Suddenly you become aware of the stage technician repeating a question to you, his tone more insistent; he could have been talking for ages, as far as you're concerned. You nod to him, and the house lights are extinguished - ker-chunk, ker-chunk - you take one deep breath - make that two deep breaths, an additional one for good measure - and walk out onto the stage. The applause rumbles and swells and for a few moments it is a supremely pleasant experience, standing there in the blinding klieg lights and completely unable to see anyone in the audience, only hearing the disembodied plaudits and cheers of the crowd. The walk-on and bow is incredibly easy for any fully functioning, ambulatory being, and were it up to me I would continue to stand there and bow, and let the applause continue.

But it is only a short bow - two bows, an additional one just to make sure - and then its time to seat yourself down on the firm black vinyl of the bench, briefly imagining what other callipygian musicians have sat there as you mindlessly twist the adjustment knobs on the sides. Up a little, down a little, to the side a little, if that option were present. Place your hands upon those surprisingly cool keys, while wondering whether the tremors quivering throughout your body are noticeable by anyone else, or merely insensate. Lastly - and this is the benefit of performing chamber music with a fellow sufferer - you make eye contact with your partner and nod. And then away you go.

As I am happy to rediscover every time, the actual performance is never as horrific as it is played out in my most disturbed nightmares; and although it presents its fair share of anxieties and mistakes and recoveries, it is, on the whole, tremendous fun. The well-timed execution of choreographed looks and gestures, the spontaneous phrasings that you would never have imagined possible, the beautiful chiaroscuro of the piano keys from the angled light, the feeling of having the audience completely enthralled - this is all that is needed to form a healthy and robust stage addiction.

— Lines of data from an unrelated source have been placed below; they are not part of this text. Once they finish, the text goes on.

/-- An edge with other inputs has the outcome it had, when reset, transaction, the platform's answer and the edges after it
are the same and the tick part makes no difference. -/
theorem step_withInputs (hrst : (edgeInput (withInputs ins s)).rst = (edgeInput s).rst)
    (hbus : busTransaction (edgeInput (withInputs ins s)) = busTransaction (edgeInput s))
    (hafter : ins.tail = s.inputs.tail)
    (htail : ∀ h, HostPart s h → edgeTail (withInputs ins s) (withInputs ins h) = edgeTail s h) :
    step (withInputs ins s) = step s := by
  by_cases hl : s.par.Legal
  case neg => rw [step_of_not_legal hl, step_of_not_legal (s := withInputs ins s) hl]
  have hl' : (withInputs ins s).par.Legal := hl
  cases hr : (edgeInput s).rst with
  | true =>
    rw [step_of_rst hl hr, step_of_rst hl' (hrst.trans hr)]
    exact congrArg (fun es => Host.Outcome.next { resetEdge s with inputs := es }) hafter
  | false =>
    have hnext : ∀ h, HostPart s h → HostPart (withInputs ins s) (withInputs ins h) →
        step (withInputs ins s) = step s := fun h hh hh' => by
      rw [step_of_hostPart hl hr hh, step_of_hostPart hl' (hrst.trans hr) hh', htail h hh]
    cases hw : busTransaction (edgeInput s) with
    | none => exact hnext _ (.inl ⟨hw, rfl⟩) (.inl ⟨hbus.trans hw, rfl⟩)
    | some w =>
      have hexec := exec_withInputs hrej (decode w)
      cases he : exec (decode w) s with
      | next h =>
        rw [he] at hexec
        exact hnext h (.inr ⟨w, hw, he⟩) (.inr ⟨w, hbus.trans hw, hexec⟩)
      | fault f =>
        rw [he] at hexec
        rw [step_of_exec_fault hl hr hw he, step_of_exec_fault hl' (hrst.trans hr) (hbus.trans hw) hexec]
      | refused r => exact absurd he (exec_not_refused _ _ r)

end

/-- The tick rules neither read nor change the listed inputs (R160). -/
theorem tick_withInputs (padIn : Bool) {s : State} (hb : s.busy = true) (ins : List Config.EdgeIn) :
    tick padIn (withInputs ins s) = withInputs ins (tick padIn s) := by
  have hb' : (withInputs ins s).busy = true := hb
  have hblank : blankHost (tick padIn (withInputs ins s)) = blankHost (withInputs ins (tick padIn s)) :=
    (hostBlind_tick padIn).congr rfl
  have hdone : (tick padIn (withInputs ins s)).doneF = (tick padIn s).doneF := by
    have hbusy : (tick padIn (withInputs ins s)).busy = (tick padIn s).busy := busy_congr (congrArg State.state hblank :)
    rw [tick_doneF padIn hb', tick_doneF padIn hb, hbusy]
    rfl
  obtain ⟨-, -, hed, -, -, -, -, hovr, hcmd, hvar, hpu, hie, hrd, hreq, hcpu, -⟩ := tick_frame padIn hb
  obtain ⟨-, hin', hed', -, -, -, -, hovr', hcmd', hvar', hpu', hie', hrd', hreq', hcpu', -⟩ := tick_frame padIn hb'
  have hsame := sameButFlags_of_blankHost hblank (hvar'.trans hvar.symm) (hpu'.trans hpu.symm) (hie'.trans hie.symm) hin'
    (hed'.trans hed.symm)
  rw [SameButFlags, hdone, hovr'.trans hovr.symm, hcmd'.trans hcmd.symm, hrd'.trans hrd.symm, hreq'.trans hreq.symm,
    hcpu'.trans hcpu.symm] at hsame
  exact hsame

/-- The end of an edge with other inputs is the same, when it is a tick as before and the tick rule computes the same. -/
theorem edgeTail_withInputs {s h : State} {ins : List Config.EdgeIn} (hh : HostPart s h)
    (htick : (edgeInput (withInputs ins s)).usTick = (edgeInput s).usTick) (hafter : ins.tail = s.inputs.tail)
    (hline : (edgeInput s).usTick = true → SameButFlags s h →
      tick (edgeInput (withInputs ins s)).padIn h = tick (edgeInput s).padIn h) :
    edgeTail (withInputs ins s) (withInputs ins h) = edgeTail s h := by
  have hadvance : ∀ u : State, u.inputs = s.inputs → advance (withInputs ins u) = advance u := fun u hu => by
    simp only [advance, withInputs, hafter, hu]
  obtain ⟨-, hin, -⟩ := hostPart_own_fields hh
  have hb' : (withInputs ins s).busy = s.busy := rfl
  cases hc : (edgeInput s).usTick && s.busy with
  | false =>
    simp only [edgeTail, htick, hb', hc]
    exact hadvance h hin
  | true =>
    obtain ⟨ht, hb⟩ := (Bool.and_eq_true _ _).mp hc
    have hf := hostPart_busy_frame hb hh
    have hbh : h.busy = true := by rw [busy_congr (s := s) (by rw [hf]), hb]
    obtain ⟨-, hin', -⟩ := tick_frame (edgeInput s).padIn hbh
    simp only [edgeTail, htick, hb', hc, if_true, tick_withInputs _ hbh, hline ht hf]
    exact hadvance _ (hin'.trans hin)

/-- Settles O35: the line is no part of the host part, and off the sample points none of the tick part. -/
theorem lineReadOnlyAtSamplePoints : Obligations.LineReadOnlyAtSamplePoints := by
  intro s e es padIn hin hreads
  have hafter : es = s.inputs.tail := by rw [hin]; rfl
  have hedge : edgeInput (withInputs ({ e with padIn := padIn } :: es) s) = { edgeInput s with padIn := padIn } := by
    simp only [edgeInput, withInputs, hin]
  refine step_withInputs (by rw [hedge]) (by rw [hedge]) (by rw [hedge]; rfl) hafter fun h hh =>
    edgeTail_withInputs hh (by rw [hedge]) hafter fun ht hf => tick_of_not_sample ?_ _ _
  rw [hf]
  exact (readsLine_eq_false_iff s).mp hreads ht

end Sys2Proof.Machine
end

section
/-! The frame decoder edge by edge (spec/42_frame_decoder.md R160 to R176): what disturbs a read in flight, when BUSY rises
and falls, how FAIL is entered, and what a resting state ignores. -/

namespace Sys2Proof.Machine

/-- Settles O42. -/
theorem comparatorIsStrict : Obligations.ComparatorIsStrict :=
  fun low _ => ⟨decide_eq_true_iff, decide_eq_false low.lt_irrefl⟩

/-- Settles O27: a busy host part always answers, and writes the flags and the outputs only. -/
theorem noTransactionDisturbsAReadInFlight : Obligations.NoTransactionDisturbsAReadInFlight := by
  intro i s hb
  obtain ⟨t, ht⟩ := exec_busy_completes i hb
  exact ⟨t, ht, exec_busy_sameButFlags hb ht⟩

/-! ### The bit a high phase decodes -/

theorem ofBool_compareWidths (low high : Nat) :
    BitVec.ofBool (compareWidths low high) = if low < high then 1#1 else 0#1 := by
  by_cases h : low < high <;> simp [compareWidths, h]

/-- Settles O41: the wait's end is `bitDecoded`, which completes at bit 39. -/
theorem highPhaseDecodesItsBit : Obligations.HighPhaseDecodesItsBit := by
  intro s padIn d hs ha f
  have htick : tick padIn s = bitDecoded d s := (tick_of_bitHigh hs).trans (waitTick_of_seen ha)
  have hframe : shiftIn s.frame (compareWidths s.lowDur d) = f := by rw [shiftIn, ofBool_compareWidths]
  rw [htick]
  rcases bitDecoded_cases d s with ⟨hb, h⟩ | ⟨hb, h⟩ <;> rw [h, hframe]
  · exact ⟨fun _ => rfl, fun h39 => absurd h39 hb⟩
  · exact ⟨fun hn => absurd hb hn, fun _ => rfl⟩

And when the last note is played and the final cadence still reverberates through the air, those few pregnant moments before the cascade of applause are some of the most savory, delicious seconds I have ever had the pleasure of tasting. And even after all of that backbreaking preparation, the cold and windy walks to and from the practice building, the anxiety and worry and the acrid taste of adrenaline in the back of my throat - all I can do is look forward to the next time I hold such ecstatic, terrifying congress with the Muse.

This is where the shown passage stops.